_YOUR TASK_: Look through the data below for the line with "let (b, r) := takeLane lane n rest", and transcribe it exactly together with each line after it up to and including the line with "else (m.take n, (k, m.drop n) :: rest)". Give nothing else.
══════════════════════════════
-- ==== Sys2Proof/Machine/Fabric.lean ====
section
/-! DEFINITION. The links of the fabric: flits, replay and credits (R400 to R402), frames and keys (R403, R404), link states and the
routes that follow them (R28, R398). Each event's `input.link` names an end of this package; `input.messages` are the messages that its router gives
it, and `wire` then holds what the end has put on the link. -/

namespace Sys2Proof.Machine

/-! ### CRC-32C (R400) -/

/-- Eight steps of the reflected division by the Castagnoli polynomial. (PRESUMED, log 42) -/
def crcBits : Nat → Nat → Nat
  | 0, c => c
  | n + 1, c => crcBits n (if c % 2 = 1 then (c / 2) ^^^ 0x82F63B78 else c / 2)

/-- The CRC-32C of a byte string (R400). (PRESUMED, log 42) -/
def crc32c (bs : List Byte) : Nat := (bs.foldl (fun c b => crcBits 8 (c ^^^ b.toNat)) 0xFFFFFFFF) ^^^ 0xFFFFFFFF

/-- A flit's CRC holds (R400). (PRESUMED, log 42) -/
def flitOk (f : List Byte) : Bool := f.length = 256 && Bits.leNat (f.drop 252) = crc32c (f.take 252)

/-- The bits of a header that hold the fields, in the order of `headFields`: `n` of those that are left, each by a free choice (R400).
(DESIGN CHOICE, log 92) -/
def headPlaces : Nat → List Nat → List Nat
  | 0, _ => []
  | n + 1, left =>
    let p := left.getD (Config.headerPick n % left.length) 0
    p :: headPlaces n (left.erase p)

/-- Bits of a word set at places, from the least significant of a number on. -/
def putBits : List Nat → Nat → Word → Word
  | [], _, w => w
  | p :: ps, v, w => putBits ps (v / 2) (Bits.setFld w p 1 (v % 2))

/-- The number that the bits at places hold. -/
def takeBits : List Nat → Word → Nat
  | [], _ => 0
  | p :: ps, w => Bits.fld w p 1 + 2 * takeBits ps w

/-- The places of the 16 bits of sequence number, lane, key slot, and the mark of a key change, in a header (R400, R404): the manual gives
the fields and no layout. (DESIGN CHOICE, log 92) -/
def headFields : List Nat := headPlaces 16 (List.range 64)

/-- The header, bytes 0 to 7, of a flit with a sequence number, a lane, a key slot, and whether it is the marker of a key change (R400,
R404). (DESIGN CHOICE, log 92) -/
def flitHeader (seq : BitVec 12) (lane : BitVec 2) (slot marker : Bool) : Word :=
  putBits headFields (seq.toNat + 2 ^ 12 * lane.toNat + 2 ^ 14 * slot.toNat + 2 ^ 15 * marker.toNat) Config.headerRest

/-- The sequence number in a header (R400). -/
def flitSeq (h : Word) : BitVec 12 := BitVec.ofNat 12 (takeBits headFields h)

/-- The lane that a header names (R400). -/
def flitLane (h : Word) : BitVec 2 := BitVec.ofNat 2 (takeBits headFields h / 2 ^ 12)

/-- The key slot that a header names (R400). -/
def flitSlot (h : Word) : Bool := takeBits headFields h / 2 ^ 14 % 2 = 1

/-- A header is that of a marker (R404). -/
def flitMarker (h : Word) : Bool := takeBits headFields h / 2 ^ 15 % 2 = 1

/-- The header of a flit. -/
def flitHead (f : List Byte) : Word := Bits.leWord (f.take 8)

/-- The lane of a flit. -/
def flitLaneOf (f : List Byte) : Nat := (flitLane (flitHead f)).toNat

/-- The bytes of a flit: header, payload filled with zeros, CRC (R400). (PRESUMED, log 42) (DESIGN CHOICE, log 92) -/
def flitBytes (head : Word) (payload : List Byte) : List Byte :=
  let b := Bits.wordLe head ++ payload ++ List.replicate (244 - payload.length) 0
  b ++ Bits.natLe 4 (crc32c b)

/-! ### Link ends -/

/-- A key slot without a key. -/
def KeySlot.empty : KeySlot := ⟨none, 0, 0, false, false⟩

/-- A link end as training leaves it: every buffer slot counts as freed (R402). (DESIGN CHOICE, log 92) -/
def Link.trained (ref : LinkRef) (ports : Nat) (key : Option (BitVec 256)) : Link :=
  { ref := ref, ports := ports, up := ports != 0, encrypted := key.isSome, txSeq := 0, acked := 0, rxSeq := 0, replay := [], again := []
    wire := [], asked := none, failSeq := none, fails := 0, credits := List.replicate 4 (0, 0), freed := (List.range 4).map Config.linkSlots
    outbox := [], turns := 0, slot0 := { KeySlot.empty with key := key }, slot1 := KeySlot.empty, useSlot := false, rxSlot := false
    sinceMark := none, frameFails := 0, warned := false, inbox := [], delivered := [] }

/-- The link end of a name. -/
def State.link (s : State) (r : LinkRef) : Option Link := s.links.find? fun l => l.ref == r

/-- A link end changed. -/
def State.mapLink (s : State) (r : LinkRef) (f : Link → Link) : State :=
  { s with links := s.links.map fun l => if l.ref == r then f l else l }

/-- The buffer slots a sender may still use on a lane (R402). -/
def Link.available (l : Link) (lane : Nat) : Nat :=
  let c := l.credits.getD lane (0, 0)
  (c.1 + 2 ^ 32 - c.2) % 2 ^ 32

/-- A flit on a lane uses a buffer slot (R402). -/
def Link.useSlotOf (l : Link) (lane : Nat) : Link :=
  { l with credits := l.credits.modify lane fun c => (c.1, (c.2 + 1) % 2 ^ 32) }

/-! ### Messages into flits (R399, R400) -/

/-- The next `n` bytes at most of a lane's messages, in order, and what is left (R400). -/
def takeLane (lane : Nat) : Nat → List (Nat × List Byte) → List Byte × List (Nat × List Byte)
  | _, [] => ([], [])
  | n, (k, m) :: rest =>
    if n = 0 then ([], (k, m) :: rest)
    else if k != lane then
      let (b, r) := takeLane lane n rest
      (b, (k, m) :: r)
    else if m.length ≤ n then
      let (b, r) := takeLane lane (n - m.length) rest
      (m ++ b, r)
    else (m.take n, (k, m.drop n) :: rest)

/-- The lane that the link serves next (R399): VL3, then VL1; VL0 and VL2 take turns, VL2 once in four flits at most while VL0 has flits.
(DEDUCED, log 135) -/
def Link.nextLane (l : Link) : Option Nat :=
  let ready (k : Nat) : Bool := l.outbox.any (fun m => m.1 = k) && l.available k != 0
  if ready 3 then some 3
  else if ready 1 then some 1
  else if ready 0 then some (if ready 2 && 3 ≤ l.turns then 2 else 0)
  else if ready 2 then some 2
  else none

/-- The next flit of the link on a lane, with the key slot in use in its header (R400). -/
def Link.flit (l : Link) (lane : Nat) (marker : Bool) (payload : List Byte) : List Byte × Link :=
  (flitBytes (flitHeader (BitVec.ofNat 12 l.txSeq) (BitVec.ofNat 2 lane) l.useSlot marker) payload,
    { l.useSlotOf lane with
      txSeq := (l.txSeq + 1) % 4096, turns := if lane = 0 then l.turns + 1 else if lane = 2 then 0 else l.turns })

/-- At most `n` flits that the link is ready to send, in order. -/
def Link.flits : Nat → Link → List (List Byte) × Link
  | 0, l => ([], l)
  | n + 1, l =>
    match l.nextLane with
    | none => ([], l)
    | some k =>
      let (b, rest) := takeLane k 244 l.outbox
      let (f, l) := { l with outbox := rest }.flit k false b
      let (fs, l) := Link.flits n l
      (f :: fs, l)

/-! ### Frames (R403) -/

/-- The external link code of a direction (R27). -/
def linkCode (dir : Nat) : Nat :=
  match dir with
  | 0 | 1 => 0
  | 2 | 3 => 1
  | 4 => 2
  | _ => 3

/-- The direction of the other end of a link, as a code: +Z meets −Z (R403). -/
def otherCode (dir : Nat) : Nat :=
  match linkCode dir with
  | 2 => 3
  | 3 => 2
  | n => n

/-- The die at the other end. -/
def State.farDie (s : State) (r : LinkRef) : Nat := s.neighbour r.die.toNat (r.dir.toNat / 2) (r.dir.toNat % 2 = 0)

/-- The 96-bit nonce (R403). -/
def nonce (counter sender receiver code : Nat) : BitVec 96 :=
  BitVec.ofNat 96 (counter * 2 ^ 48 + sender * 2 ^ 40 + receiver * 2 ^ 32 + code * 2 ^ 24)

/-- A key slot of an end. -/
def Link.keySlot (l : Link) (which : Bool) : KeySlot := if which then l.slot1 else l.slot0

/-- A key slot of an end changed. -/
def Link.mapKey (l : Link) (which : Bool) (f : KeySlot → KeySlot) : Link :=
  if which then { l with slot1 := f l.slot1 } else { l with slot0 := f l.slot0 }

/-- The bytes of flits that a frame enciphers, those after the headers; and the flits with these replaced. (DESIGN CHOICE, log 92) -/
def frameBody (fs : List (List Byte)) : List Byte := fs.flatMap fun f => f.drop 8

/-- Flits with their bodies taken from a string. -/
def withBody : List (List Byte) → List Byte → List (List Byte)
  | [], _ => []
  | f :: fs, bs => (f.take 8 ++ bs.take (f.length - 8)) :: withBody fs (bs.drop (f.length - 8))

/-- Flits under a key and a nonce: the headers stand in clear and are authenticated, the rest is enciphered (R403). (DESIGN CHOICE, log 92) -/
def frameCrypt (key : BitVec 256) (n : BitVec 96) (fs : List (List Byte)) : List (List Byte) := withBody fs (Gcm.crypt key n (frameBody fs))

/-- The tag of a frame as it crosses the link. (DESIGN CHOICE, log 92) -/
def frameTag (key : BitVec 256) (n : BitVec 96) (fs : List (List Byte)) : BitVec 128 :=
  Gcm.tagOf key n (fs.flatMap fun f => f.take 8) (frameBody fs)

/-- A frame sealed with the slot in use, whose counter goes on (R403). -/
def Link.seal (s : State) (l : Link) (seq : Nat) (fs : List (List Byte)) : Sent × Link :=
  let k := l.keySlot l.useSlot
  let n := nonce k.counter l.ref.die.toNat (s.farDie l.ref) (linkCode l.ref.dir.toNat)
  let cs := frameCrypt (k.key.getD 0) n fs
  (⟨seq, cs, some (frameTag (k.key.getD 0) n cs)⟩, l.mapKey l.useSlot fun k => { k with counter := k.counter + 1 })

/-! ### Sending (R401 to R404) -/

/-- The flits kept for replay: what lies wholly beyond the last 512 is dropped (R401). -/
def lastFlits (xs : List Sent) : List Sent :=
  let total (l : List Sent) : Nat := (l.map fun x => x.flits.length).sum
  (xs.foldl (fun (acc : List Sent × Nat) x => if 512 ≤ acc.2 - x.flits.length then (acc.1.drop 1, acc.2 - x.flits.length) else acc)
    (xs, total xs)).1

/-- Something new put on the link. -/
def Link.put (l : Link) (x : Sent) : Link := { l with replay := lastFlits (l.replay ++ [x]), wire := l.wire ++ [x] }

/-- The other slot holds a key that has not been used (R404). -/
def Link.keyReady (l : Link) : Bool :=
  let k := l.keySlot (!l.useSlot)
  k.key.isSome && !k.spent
══════════════════════════════
_EXPECTED ANSWER_:
      let (b, r) := takeLane lane n rest
      (b, (k, m) :: r)
    else if m.length ≤ n then
      let (b, r) := takeLane lane (n - m.length) rest
      (m ++ b, r)
    else (m.take n, (k, m.drop n) :: rest)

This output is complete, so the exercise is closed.